DIRECTIONS FOR THIS TASK
Each line of the data holding "progressOccasion" should be found and copied.

....

/-- The encoding sum of R75 determines what a word decodes to: the sum's two parts are the
word's two fields, so neither of them borrows from the other. -/
theorem decode_eq_of_toNat (hi : i.WellFormed)
    (hw : (w.toNat : Int) = i.opcode * 2 ^ 30 + i.imm % 2 ^ 30) : decode w = i := by
  have hop : opcodeField w = i.opcode := by
    unfold opcodeField
    omega
  have hfield : immField w = (i.imm % 2 ^ 30).toNat := by
    unfold immField
    omega
  exact decode_eq_of_fields hop (hfield ▸ sext30_toNat_emod hi)

end Sys2Proof

namespace Sys2Proof.Machine

variable {s : State} {i : Instr}

/-- A running machine whose fetch checks pass runs the decoded word on the state with `pc`
advanced (R92 to R94). -/
theorem step_of_fetchable (hrun : s.Running) (hf : s.Fetchable) :
    step s = exec (decode (fetchWord s)) (advance s) := by
  rw [step, hrun, fetchStop_eq_none.2 hf]

/-- The step that fetches the word of a well-formed instruction is that instruction, run on the
state with `pc` advanced (R75, R92 to R94). -/
theorem step_of_toNat_fetchWord (hrun : s.Running) (hf : s.Fetchable) (hi : i.WellFormed)
    (hw : ((fetchWord s).toNat : Int) = i.opcode * 2 ^ 30 + i.imm % 2 ^ 30) :
    step s = exec i (advance s) := by
  rw [step_of_fetchable hrun hf, decode_eq_of_toNat hi hw]

/-- Settles O16: the fetched word is the encoding sum of RIGHT, whose opcode is 0; running it
after the advance replaces `dp` by `dp + imm` and makes no check (R100, R101). -/
theorem rightStep : Obligations.RightStep := by
  intro s imm hrun hf hmin hmax hw
  have hword : ((fetchWord s).toNat : Int) =
      (Instr.right imm).opcode * 2 ^ 30 + (Instr.right imm).imm % 2 ^ 30 := by
    simpa [Instr.opcode, Instr.imm] using hw
  calc step s
      = exec (.right imm) (advance s) := step_of_toNat_fetchWord hrun hf ⟨hmin, hmax⟩ hword
    _ = .next ((advance s).setDp ((advance s).dp + imm)) := exec_right imm (advance s)
    _ = .next { s with pc := s.pc + 4, dp := s.dp + imm } := rfl

end Sys2Proof.Machine

/-! The statements about `spec/42_add.md`. First the word accesses: a stored word reads back.
Then the wrapped sum of R111 in its signed reading. From these ADD with a usable cell, and ADD
as a whole step for each outcome of the two checks on the cursor. -/

namespace Sys2Proof

/-- The four bytes of a word, put together again, are the word (R42 to R44). -/
@[simp] theorem wordOfBytes_byteOfWord (w : Word) :
    wordOfBytes (byteOfWord w 0) (byteOfWord w 1) (byteOfWord w 2) (byteOfWord w 3) = w := by
  apply BitVec.eq_of_toNat_eq
  simp only [toNat_wordOfBytes, toNat_byteOfWord]
  have hw : w.toNat < 4294967296 := w.isLt
  omega

end Sys2Proof

namespace Sys2Proof.Machine

variable {s : State}

/-- A written word reads back at its own address (R44). -/
theorem Memory.readWord_writeWord_same (m : Memory) (a : Nat) (v : Word) :
    (m.writeWord a v).readWord a = v := by
  have first := m.readByte_writeWord_offset a v (k := 0) (by decide)
  rw [Nat.add_zero] at first
  rw [readWord, first, m.readByte_writeWord_offset a v (by decide),
    m.readByte_writeWord_offset a v (by decide), m.readByte_writeWord_offset a v (by decide),
    wordOfBytes_byteOfWord]

/-- The cell under the cursor holds what was stored in it (R110). -/
@[simp] theorem readWord_dp_storeCell (s : State) (v : Word) :
    (storeCell s v).readWord s.dp = v :=
  s.mem.readWord_writeWord_same s.dp.toNat v

/-- Storing in a cell that lies in range changes no byte outside its four (R110). -/
theorem readByte_storeCell_outside (hlow : 0 ≤ s.dp) (v : Word) {b : Nat}
    (hb : (b : Int) < s.dp ∨ s.dp + 4 ≤ b) :
    (storeCell s v).mem.readByte b = s.mem.readByte b :=
  s.mem.readByte_writeWord_outside s.dp.toNat v (by omega)

/-- The signed reading of a wrapped integer: its residue modulo `2^32`, less `2^32` from `2^31`
on (R8). -/
theorem signed32_wrap32 (z : Int) :
    signed32 (wrap32 z) = if z % 2 ^ 32 < 2 ^ 31 then z % 2 ^ 32 else z % 2 ^ 32 - 2 ^ 32 := by
  have hz := toNat_wrap32 z
  rcases signed32_cases (wrap32 z) with ⟨hlt, e⟩ | ⟨hge, e⟩
  · rw [if_pos (by omega)]
    omega
  · rw [if_neg (by omega)]
    omega

/-- The raw and the signed reading of a word differ by a multiple of `2^32`, so a sum wraps to
the same word from either (R111). -/
theorem signed32_add_emod (w : Word) (k : Int) :
    (signed32 w + k) % 2 ^ 32 = (w.toNat + k) % 2 ^ 32 := by
  rcases signed32_cases w with ⟨_, e⟩ | ⟨_, e⟩ <;> omega

/-- A cell that stored a wrapped integer is worth the residue modulo `2^32` (R111). -/
theorem toNat_readWord_dp_storeCell_wrap32 (s : State) (z : Int) :
    (((storeCell s (wrap32 z)).readWord s.dp).toNat : Int) = z % 2 ^ 32 := by
  rw [readWord_dp_storeCell]
  exact toNat_wrap32 z

/-- ADD with a usable cell stores the wrapped sum in it (R110, R111). -/
theorem exec_add_of_usable (h : s.CellUsable) (imm : Int) :
    exec (.add imm) s = .next (storeCell s (wrap32 ((cellValue s).toNat + imm))) := by
  rw [exec_add, withCell_of_usable h]

/-- ADD with the cursor out of range takes the stop DP_OUT_OF_RANGE (R110, R155). -/
theorem exec_add_of_not_inRange (h : ¬ InRange s.memSize s.dp) (imm : Int) :
    exec (.add imm) s = .next (takeStop (.dpOutOfRange s.dp) s) := by
  rw [exec_add, withCell_of_not_inRange h]

/-- ADD with the cursor in range and misaligned takes the stop DP_MISALIGNED (R110, R156). -/
theorem exec_add_of_not_aligned (h : InRange s.memSize s.dp) (h' : ¬ Aligned s.dp) (imm : Int) :
    exec (.add imm) s = .next (takeStop (.dpMisaligned s.dp) s) := by
  rw [exec_add, withCell_of_not_aligned h h']

/-- The step that fetches the encoding sum of ADD is ADD, run on the state with `pc` advanced
(R75, R110). -/
theorem step_of_add_fetched {imm : Int} (hrun : s.Running) (hf : s.Fetchable)
    (himm : ImmInRange imm) (hw : ((fetchWord s).toNat : Int) = 2 ^ 30 + imm % 2 ^ 30) :
    step s = exec (.add imm) (advance s) := by
  have hword : ((fetchWord s).toNat : Int) =
      (Instr.add imm).opcode * 2 ^ 30 + (Instr.add imm).imm % 2 ^ 30 := by
    simpa [Instr.opcode, Instr.imm] using hw
  exact step_of_toNat_fetchWord hrun hf himm hword

/-- Settles O18: the step is ADD on the state with `pc` advanced, whose cursor, capacity and
memory are those of `s`; the checks on the cursor then decide between the two stops and the
store of the sum. -/
theorem addStep : Obligations.AddStep := by
  intro s imm hrun hf hmin hmax hw
  have hstep : step s = exec (.add imm) (advance s) :=
    step_of_add_fetched hrun hf ⟨hmin, hmax⟩ hw
  refine ⟨fun hout => ?outOfRange, fun hin hmis => ?misaligned, fun hin hal => ?usable⟩
  case outOfRange => exact hstep.trans (exec_add_of_not_inRange (s := advance s) hout imm)
  case misaligned => exact hstep.trans (exec_add_of_not_aligned (s := advance s) hin hmis imm)
  case usable =>
    refine ⟨_, hstep.trans (exec_add_of_usable (s := advance s) ⟨hin, hal⟩ imm),
      rfl, rfl, rfl, rfl, ?value, fun b hb => ?frame⟩
    case value => exact toNat_readWord_dp_storeCell_wrap32 (advance s) _
    case frame => exact readByte_storeCell_outside (s := advance s) hin.1 _ hb

/-- Settles O19: the stored word is the wrapped sum of the raw value and the operand, and the
raw and the signed sum have the same residue modulo `2^32`. -/
theorem addWrapsAround : Obligations.AddWrapsAround := by
  intro imm s hin hal
  refine ⟨_, exec_add_of_usable ⟨hin, hal⟩ imm, rfl, ?raw, ?signed⟩
  case raw => exact toNat_readWord_dp_storeCell_wrap32 s _
  case signed =>
    rw [readWord_dp_storeCell, signed32_wrap32, signed32_add_emod]
    rfl

end Sys2Proof.Machine

/-! The statements about `spec/43_bnz.md`. First BNZ for each outcome of the checks on the
cursor and of the test of the cell. Then the step that fetches BNZ: the word that decodes to it,
and the taken branch, which both statements need. A bad target is left to the fetch checks of
the step after it. -/

namespace Sys2Proof
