-- ==== Sys2Proof/Machine/Merge.lean ====
section
/-! DEFINITION. Staging, the capacity check and the GO merge as operations of the scene stager (chapter 3). -/

namespace Sys2Proof.Machine

/-! ### Staging (R47) -/

/-- The standby list with an item staged: an item whose key is in the list is overwritten in its place (R44). -/
def stageInto (it : StandbyItem) : List StandbyItem → List StandbyItem
  | [] => [it]
  | x :: xs => if x.key = it.key then it :: xs else x :: stageInto it xs

/-- What a path item stages: a SET item's delay above 4800 is staged as 4800 (R47). -/
def PathItem.stagedOp (p : PathItem) : StandbyOp := if p.op = 0 then .set p.gain (min p.delay 4800) else .retire

/-- The number of values clamped in staging a path item (R47). -/
def PathItem.clamps (p : PathItem) : Nat := if p.op = 0 ∧ 4800 < p.delay then 1 else 0

/-- One item of a STAGE card on the list and the count of clamped delays (R47). -/
def stageItem (x : List StandbyItem × Nat) (p : PathItem) : Except Result (List StandbyItem × Nat) :=
  if 1 < p.op then .error .badField
  else
    match Key.ofCodes p.source p.dest with
    | none => .error .range
    | some k =>
      if (x.1.any fun i => i.key == k) = false ∧ 1536 ≤ x.1.length then .error .standbyFull
      else .ok (stageInto { key := k, op := p.stagedOp } x.1, x.2 + p.clamps)

/-- The standby state around a list after a STAGE card: the first item staged moves EMPTY to BUILDING (R45). -/
def stagedState (before : Standby) (items : List StandbyItem) : Standby :=
  match before, items with
  | .empty, [] => .empty
  | _, is => .building is

/-! ### Capacity check (R53) -/

/-- The item is a SET item whose key is absent from the table. -/
def isNewKey (table : List Entry) (it : StandbyItem) : Bool :=
  match it.op with
  | .set _ _ => !hasKey table it.key
  | .retire => false

/-- The new keys of a scene, in list order. -/
def newKeys (table : List Entry) (items : List StandbyItem) : List Key := (items.filter (isNewKey table)).map (·.key)

/-- The first new key that brings its destination past 24 entries, by destination code; `seen` are the new keys before
it. -/
def fullDest (table : List Entry) : List Key → List Key → Option Nat
  | _, [] => none
  | seen, k :: ks =>
    if 24 < destCount table k.destCode + (seen.countP fun j => j.destCode == k.destCode) + 1 then some k.destCode
    else fullDest table (k :: seen) ks

/-- The capacity check: the refusal and the destination code it names, `none` where it passes (R53); TABLE_FULL names none, and the
code is 0 (assumption log 32). -/
def capacityCheck (table : List Entry) (items : List StandbyItem) : Option (Result × Nat) :=
  let new := newKeys table items
  if 1536 < table.length + new.length then some (.tableFull, 0)
  else (fullDest table [] new).map fun d => (.destFull, d)

/-! ### The merge (R55 to R57) -/

/-- A SET item on the entry it names: requested gain and last cue are written, and a RETIRING entry stops retiring (R17,
R55). -/
def Entry.asked (cue : Nat) (gain : Int) (e : Entry) : Entry :=
  { e with
    requested := gain
    lastCue := cue
    motion := match e.motion with
      | .retiring _ _ => .settled
      | m => m }

/-- A SET item's new entry (R55). -/
def newEntry (cue : Nat) (k : Key) (gain : Int) (delay : Nat) : Entry :=
  { key := k, requested := gain, target := 0, current := 0, delay := delay, motion := .settled, lastCue := cue }

/-- One item of the scene: SET items update or create an entry (R55). -/
def mergeItem (cue : Nat) (table : List Entry) (it : StandbyItem) : List Entry :=
  match it.op with
  | .set g d => if hasKey table it.key then updateEntry it.key (Entry.asked cue g) table
                else insertEntry (newEntry cue it.key g d) table
  | .retire => table

/-- An entry is made RETIRING: its requested gain is 0 and a dip is abandoned with the delay in use kept (R15). Its ramp is
handed to it by the same merge. -/
def Entry.retire (e : Entry) : Entry := { e with requested := 0, motion := .retiring 0 1 }

/-- The key is named by a SET item, or by a RETIRE item, of the list. -/
def namedBy (set : Bool) (items : List StandbyItem) (k : Key) : Bool :=
  items.any fun it => it.key == k && (match it.op with | .set _ _ => set | .retire => !set)

/-- Whether the scene retires an entry (R56). -/
def retires (m : Mode) (items : List StandbyItem) (k : Key) : Bool :=
  match m with
  | .replace => !namedBy true items k
  | .amend => namedBy false items k

/-- The delay a SET item of the scene asks of a key (R55). -/
def askedDelay (items : List StandbyItem) (k : Key) : Option Nat :=
  items.findSome? fun it => if it.key = k then (match it.op with | .set _ d => some d | .retire => none) else none

/-- The table with the scene's requested gains written and its entries retired, before the budget (R55, R56). -/
def requestedTable (table : List Entry) (items : List StandbyItem) (h : Header) : List Entry :=
  (items.foldl (mergeItem h.cue) table).map fun e => if retires h.mode items e.key then e.retire else e

/-- The table after the merge: the budget's targets, and the movement of each entry over the scene's fade (R57). -/
def mergedTable (b : Budget) (table : List Entry) (items : List StandbyItem) (h : Header) : List Entry :=
  (fullBudget b (requestedTable table items h)).filterMap fun e => handMovement h.fade (askedDelay items e.key) e

/-- The scene stager after the merge has closed the scene and set the fade record (R58, R59); the last GO's destination is 0
(assumption log 32). -/
def Stager.closed (src : GoSource) (h : Header) (st : Stager) : Stager :=
  { st with
    standby := .empty
    fade := { cue := h.cue, remaining := h.fade, counting := decide (0 < h.fade) }
    cueCounter := wrap16 st.cueCounter
    lastCue := h.cue
    goSource := src
    goResult := .ok
    goDest := 0
    superseded := if st.fade.counting then wrap32 st.superseded else st.superseded }

/-- The merge writes table, clamp flags and stager in one action (R36, R55 to R59). -/
def mergeWrites (src : GoSource) (items : List StandbyItem) (h : Header) (s : State) : State :=
  ((s.setTable (mergedTable s.budget s.table items h)).setBudget
    { s.budget with clamped := fullClamp s.budget (requestedTable s.table items h) }).setStager (s.stager.closed src h)

/-- What follows an executed GO: CUE, the progress record, and for a fade of 0 FADE with its own occasion (R59, R61,
R172; assumption log 21). -/
def announceGo (fade : Nat) (s : State) : State :=
  let t := progressOccasion (raise .stager .cue s)
  if fade = 0 then progressOccasion (raise .stager .fade t) else t

/-- The merge. -/
def executeScene (src : GoSource) (items : List StandbyItem) (h : Header) (s : State) : State :=
  announceGo h.fade (mergeWrites src items h s)

/-- The last GO's source and result are written for a refused GO (R51, R52, R54). -/
def Stager.refused (src : GoSource) (r : Result) (dest : Nat) (st : Stager) : Stager :=
  { st with goSource := src, goResult := r, goDest := dest }

/-- A GO refused as not ready: a line GO counts as stray (R52, R65); the last GO's destination is 0 (assumption log 32). -/
def refuseNotReady (src : GoSource) (s : State) : State :=
  let st := s.stager.refused src .notReady 0
  progressOccasion (s.setStager (if src = .line then { st with stray := wrap32 st.stray } else st))

/-- A GO refused by the capacity check: a line GO raises CUE, before the progress record write begins (R54; the order: assumption
log 33). -/
def refuseCapacity (src : GoSource) (r : Result) (dest : Nat) (s : State) : State :=
  let t := s.setStager (s.stager.refused src r dest)
  progressOccasion (if src = .line then raise .stager .cue t else t)

/-- What a GO came to (R62): result, the destination a DEST_FULL names, cue number executed, entries created. -/
structure GoOutcome where
  result : Result
  dest : Nat
  executed : Nat
  created : Nat
deriving DecidableEq, Repr

/-- The scene stager takes a GO (R51 to R61). -/
def takeGo (src : GoSource) (s : State) : State × GoOutcome :=
  match s.stager.standby with
  | .ready items h =>
    match capacityCheck s.table items with
    | none =>
      (executeScene src items h s,
        { result := .ok, dest := 0, executed := h.cue, created := (newKeys s.table items).length })
    | some (r, d) => (refuseCapacity src r d s, { result := r, dest := d, executed := 0, created := 0 })
  | .empty | .building _ => (refuseNotReady src s, { result := .notReady, dest := 0, executed := 0, created := 0 })

end Sys2Proof.Machine
end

....

ANSWER FOR THE TASK
  let t := progressOccasion (raise .stager .cue s)
  if fade = 0 then progressOccasion (raise .stager .fade t) else t
  progressOccasion (s.setStager (if src = .line then { st with stray := wrap32 st.stray } else st))
  progressOccasion (if src = .line then raise .stager .cue t else t)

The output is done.